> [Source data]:
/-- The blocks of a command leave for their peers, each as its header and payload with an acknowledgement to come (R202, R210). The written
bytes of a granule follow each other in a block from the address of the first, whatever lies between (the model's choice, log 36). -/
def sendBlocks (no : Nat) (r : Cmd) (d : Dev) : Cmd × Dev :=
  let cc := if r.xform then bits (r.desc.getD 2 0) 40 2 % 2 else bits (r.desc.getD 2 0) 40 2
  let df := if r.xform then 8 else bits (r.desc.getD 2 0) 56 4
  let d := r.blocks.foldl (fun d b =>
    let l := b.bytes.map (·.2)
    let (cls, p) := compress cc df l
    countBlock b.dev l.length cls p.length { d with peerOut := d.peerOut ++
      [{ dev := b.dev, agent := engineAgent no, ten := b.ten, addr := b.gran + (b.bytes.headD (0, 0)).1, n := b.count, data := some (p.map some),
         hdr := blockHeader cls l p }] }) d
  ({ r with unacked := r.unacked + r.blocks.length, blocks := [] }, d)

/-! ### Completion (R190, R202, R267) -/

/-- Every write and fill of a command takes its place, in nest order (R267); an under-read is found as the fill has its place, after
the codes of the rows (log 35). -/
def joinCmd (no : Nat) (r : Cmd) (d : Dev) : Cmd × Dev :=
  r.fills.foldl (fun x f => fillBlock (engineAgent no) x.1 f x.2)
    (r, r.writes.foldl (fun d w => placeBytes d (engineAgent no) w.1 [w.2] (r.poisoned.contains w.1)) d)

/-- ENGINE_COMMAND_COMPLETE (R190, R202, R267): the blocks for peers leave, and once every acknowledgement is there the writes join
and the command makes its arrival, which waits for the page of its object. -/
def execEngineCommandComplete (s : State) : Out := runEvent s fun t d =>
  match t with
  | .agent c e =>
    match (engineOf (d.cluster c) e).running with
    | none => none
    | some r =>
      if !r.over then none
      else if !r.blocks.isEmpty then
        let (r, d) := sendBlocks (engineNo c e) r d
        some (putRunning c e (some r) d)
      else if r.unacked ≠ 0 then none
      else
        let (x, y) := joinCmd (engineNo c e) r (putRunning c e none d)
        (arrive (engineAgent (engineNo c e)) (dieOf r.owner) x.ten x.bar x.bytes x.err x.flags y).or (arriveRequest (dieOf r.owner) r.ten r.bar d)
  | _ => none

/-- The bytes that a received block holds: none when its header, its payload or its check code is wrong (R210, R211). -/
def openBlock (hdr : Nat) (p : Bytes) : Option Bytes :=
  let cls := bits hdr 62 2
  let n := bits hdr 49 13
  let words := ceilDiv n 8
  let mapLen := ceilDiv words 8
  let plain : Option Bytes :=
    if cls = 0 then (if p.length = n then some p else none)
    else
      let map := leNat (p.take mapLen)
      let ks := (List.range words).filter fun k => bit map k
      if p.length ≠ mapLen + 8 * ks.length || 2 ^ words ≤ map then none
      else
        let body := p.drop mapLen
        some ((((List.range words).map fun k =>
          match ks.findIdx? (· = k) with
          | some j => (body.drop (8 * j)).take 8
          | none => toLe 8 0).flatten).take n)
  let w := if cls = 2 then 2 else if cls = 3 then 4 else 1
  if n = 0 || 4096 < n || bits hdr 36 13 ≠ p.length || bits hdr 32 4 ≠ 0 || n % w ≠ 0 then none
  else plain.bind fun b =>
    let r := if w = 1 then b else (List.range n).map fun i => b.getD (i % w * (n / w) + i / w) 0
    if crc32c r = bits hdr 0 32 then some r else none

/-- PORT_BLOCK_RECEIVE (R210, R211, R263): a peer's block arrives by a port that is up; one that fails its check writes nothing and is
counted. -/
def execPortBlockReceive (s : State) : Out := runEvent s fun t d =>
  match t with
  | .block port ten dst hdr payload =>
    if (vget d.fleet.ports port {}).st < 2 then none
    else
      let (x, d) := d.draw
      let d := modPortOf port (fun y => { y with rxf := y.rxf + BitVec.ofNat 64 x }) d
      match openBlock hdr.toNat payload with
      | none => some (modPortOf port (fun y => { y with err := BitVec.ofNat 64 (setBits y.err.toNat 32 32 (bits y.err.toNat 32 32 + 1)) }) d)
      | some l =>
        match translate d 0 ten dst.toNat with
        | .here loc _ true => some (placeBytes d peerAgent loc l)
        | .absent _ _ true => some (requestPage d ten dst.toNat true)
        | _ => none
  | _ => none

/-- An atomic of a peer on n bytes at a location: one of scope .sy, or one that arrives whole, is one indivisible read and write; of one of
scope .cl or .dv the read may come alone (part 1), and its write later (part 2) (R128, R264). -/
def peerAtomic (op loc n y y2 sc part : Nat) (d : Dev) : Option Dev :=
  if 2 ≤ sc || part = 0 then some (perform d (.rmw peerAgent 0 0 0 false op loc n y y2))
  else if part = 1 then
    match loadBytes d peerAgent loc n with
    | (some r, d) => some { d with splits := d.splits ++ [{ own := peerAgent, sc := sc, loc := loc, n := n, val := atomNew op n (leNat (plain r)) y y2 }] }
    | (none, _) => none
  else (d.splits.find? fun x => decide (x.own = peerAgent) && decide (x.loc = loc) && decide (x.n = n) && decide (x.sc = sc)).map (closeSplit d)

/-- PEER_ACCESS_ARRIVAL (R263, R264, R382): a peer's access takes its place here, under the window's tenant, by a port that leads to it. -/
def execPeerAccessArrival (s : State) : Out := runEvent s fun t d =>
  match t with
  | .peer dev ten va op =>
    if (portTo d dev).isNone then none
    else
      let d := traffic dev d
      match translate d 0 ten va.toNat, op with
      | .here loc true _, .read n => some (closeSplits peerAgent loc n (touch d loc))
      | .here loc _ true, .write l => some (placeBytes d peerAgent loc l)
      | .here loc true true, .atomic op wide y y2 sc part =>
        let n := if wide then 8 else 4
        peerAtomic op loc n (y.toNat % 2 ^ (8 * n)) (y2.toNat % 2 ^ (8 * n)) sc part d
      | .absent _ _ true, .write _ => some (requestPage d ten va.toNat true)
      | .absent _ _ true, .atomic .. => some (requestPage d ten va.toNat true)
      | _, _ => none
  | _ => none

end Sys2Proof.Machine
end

> [Aim of the exercise]:
Only the lines above starting at the one containing "8 0).flatten).take n)" and ending at the one containing "counted. -/", both included, are to be returned, exactly as they read.

> [Solution for this exercise]:
          | none => toLe 8 0).flatten).take n)
  let w := if cls = 2 then 2 else if cls = 3 then 4 else 1
  if n = 0 || 4096 < n || bits hdr 36 13 ≠ p.length || bits hdr 32 4 ≠ 0 || n % w ≠ 0 then none
  else plain.bind fun b =>
    let r := if w = 1 then b else (List.range n).map fun i => b.getD (i % w * (n / w) + i / w) 0
    if crc32c r = bits hdr 0 32 then some r else none

/-- PORT_BLOCK_RECEIVE (R210, R211, R263): a peer's block arrives by a port that is up; one that fails its check writes nothing and is
counted. -/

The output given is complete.